При том, что внешним толчком для обращения к Бему в феврале 1926 года о приеме в «Скит» могла быть предполагавшаяся Гомолицким близость «религиозного» толкования сущности искусства, письмо его свидетельствует о наличии у молодого поэта собственной амбициозной программы оживления и обновления версификационных возможностей, находящихся в распоряжении русской поэзии. Сообщая о работе над своей «Книгой Книг» (1921–1925), которая писалась как «дневник стихами», Гомолицкий добавлял:
Занимался я довольно много теорией стихотворчества, хотя и не могу последовательно работать над собой в этой области. Мне кажется, что русское стихотворчество находится в своем детском периоде. Содержания много, много пережито во всех областях, а средств выражения почти нет. Взять хотя бы музыкальное ударение (о нем забыли, а Крылов им пользовался, и у Лермонтова: скажи-ка, дядя, ведь недаром и т. д.) или ударяемые гласные, как у Блока: идут, идут испуганные тучи. Или разве исчерпаны все тонические размеры ямбическою и дактилическою строкою, да и многое, очень многое, включая силлабическую систему, почему-то считающуюся недостойной русского языка.

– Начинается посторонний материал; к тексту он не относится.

-- ==== Sys2Proof/Config.lean ====
section
/-! DEFINITION. What one part fixes at manufacture, and the free values: opaque constants that nothing in Lean can
evaluate, so that a statement holds whatever they are (notes/assumptions/3.md). -/

namespace Sys2Proof.Config

/-- R116: which of the values a window allows an instruction sees: the step's free counter, the register. -/
opaque windowPick : Nat → Nat → Nat

/-- R155: whether an access of the instruction with this free-value index is made before it is proven, by line. -/
opaque unproven : Nat → Nat → Bool

/-- R154, R158: transfers on the wrong path that reach execute before a misprediction is found. -/
opaque wrongPathTransfers : Nat → Nat

/-- R139, R165: pacer turns made during one instruction. -/
opaque pacerTurns : Nat → Nat

/-- R159, R160: occurrences, during one instruction, of an event that time or wrong-path work brings about: the step's free
counter, the event code. -/
opaque extraEvents : Nat → Nat → Nat

/-- R309, R344: the DRBG's output, one 256-bit block for each request count. -/
opaque drbg : Nat → BitVec 256

/-- R18, Table 1-8: whether compute die c is of stepping B1 (else B0). -/
opaque dieIsB1 : Nat → Bool

/-- R48: the SHA-384 hashes of the vendor keys in the fuses (KEY_ID 1 and 2). -/
opaque vendorKeyHash : Nat → BitVec 384

/-- R346: the package's fused ECDSA P-384 attestation key. -/
opaque attestKey : BitVec 384

/-- R346: the per-signature secret of ECDSA. -/
opaque attestNonce : Nat → BitVec 384

/-- Table 12-7: the package identifier of the fuses. -/
opaque packageId : BitVec 128

/-- Table 12-7: the version of the Warden firmware. -/
opaque wardenVersion : BitVec 32

/-- R387: the token stream the compressor chooses for a block, by job progress and block. -/
opaque tokens : Nat → List (BitVec 8) → List (BitVec 8)

/-- A word, or a line, that the manual leaves undefined while the machine goes on: the step's free counter. -/
opaque freeWord : Nat → BitVec 64
opaque freeLine : Nat → BitVec 512

/-- R394, R396: the STAGE_LEN that an active member's JOIN carries and its boundaries go by, by tenant: the length of the
partner's staging area, which no register or frame gives it. -/
opaque partnerStage : BitVec 12 → BitVec 64

/-- R262: the base router that the vertical port of a compute tile lands on (compute die, tile), the base router that an edge
node of a base die attaches to (die; 0 to 2 its controllers, 3 its agent, 4 its station), and the tile of a compute die's
agent. -/
opaque landing : Nat → Nat → Nat
opaque edgeRouter : Nat → Nat → Nat
opaque agentTile : Nat → Nat

/-- R262: the width of the hub mesh, the router of a hub node, and that of the hub station. -/
opaque hubWidth : Nat
opaque hubRouter : Nat → Nat
opaque hubStation : Nat

/-- R368: the bytes that a unit of ETH_WEIGHT adds to a class's deficit on each turn, less one. -/
opaque ethQuantum : Nat

/-- R398: the bytes that a port's receive buffer holds during a pause. -/
opaque rxBuffer : Nat

/-- R364: the hop limit and the UDP source port of the RC packets of a queue pair. -/
opaque rcHop : Nat → BitVec 8
opaque rcPort : Nat → BitVec 16

/-- R364: the timer field of an RNR NAK. -/
opaque rnrTimer : BitVec 5

/-- R353, R471: the MAC base fused at manufacture. -/
opaque macBase : BitVec 48

/-- R472: the management key fused at manufacture. -/
opaque mgmtKey : BitVec 384

/-- Table 19-4: the result record of a command, by its SEQ and result word; the manual names no word of it beyond the head. -/
opaque resultRecord : Nat → BitVec 64 → List (BitVec 8)

end Sys2Proof.Config
end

Теперь я перестал писать лирику. Я случайно напал в прошлом году на особую форму стихосложения (очень подвижная, пластичная) и разрабатываю ее.
В намерениях и планах, которыми живущий в «глуши» молодой поэт делится со старшим собеседником в Праге, поражает постоянная готовность к радикальному обновлению художественного языка с наивной «мегаломанией» автодидакта, не осведомленного о новейших явлениях авангардистского движения в России или на Западе. При этом планетарный, богатырский размах получает относительно скромное (как в «Единоборце») воплощение в результатах творческих усилий, и новации оказываются далеко не такими крайними, как казалось самому творцу. Что это за «особая форма стихосложения», об открытии которой Гомолицкий извещает А. Л. Бема? Четкий ответ на это дать трудно из-за нестабильности, подвижности и противоречивости семантики, вкладываемой Гомолицким в используемые им термины. Частично проливает свет на этот вопрос следующее по времени письмо (от 7 июня), где он отвечает на критические замечания Бема по поводу «недостатков формы» в присланных тринадцати стихотворениях из «Книги книг». Объяснил он недостатки тем, что стихи свои «не писал, а пел, как птичка Божия, придавая больше значения процессу, нежели его результатам» и боялся исправлять то, что приходило по вдохновению[118]. На другой упрек – в том, что ограничил себя ямбом, – Гомолицкий ответил отправкой «приложения», «в котором вы найдете уже не ямб, но дактиль». Оно содержало два стихотворения, состоявшие на самом деле не столько из чистых дактилей, сколько из смешанных трехсложных размеров, подчас впадающих в дольник, причем записанных в той же «квази-прозаической» форме, к которой Гомолицкий обратился с 1921 года. Новшество это, в приложении к трехдольным размерам, представлено автором как целый художественный переворот, открывающий прежде неведомые перспективы: «Мне интересно услышать от Вас мнение об этом способе стихосложения. Это непрерывная строка трехсложных стоп. Предложения можно разнообразить началами их в стопах разного характера, а в середине рассыпать во всевозможных сочетаниях и со всеми промежутками внутренней рифмы. Получается гибкий, подвижный стих. Он наиболее соответствует моему нервному характеру творчества и пришел ко мне интересным образом в таинственном пророческом сне. <…> Назвал я это – ритм. Не метко. Но – “Стих о…”, а тут “Ритм о…”».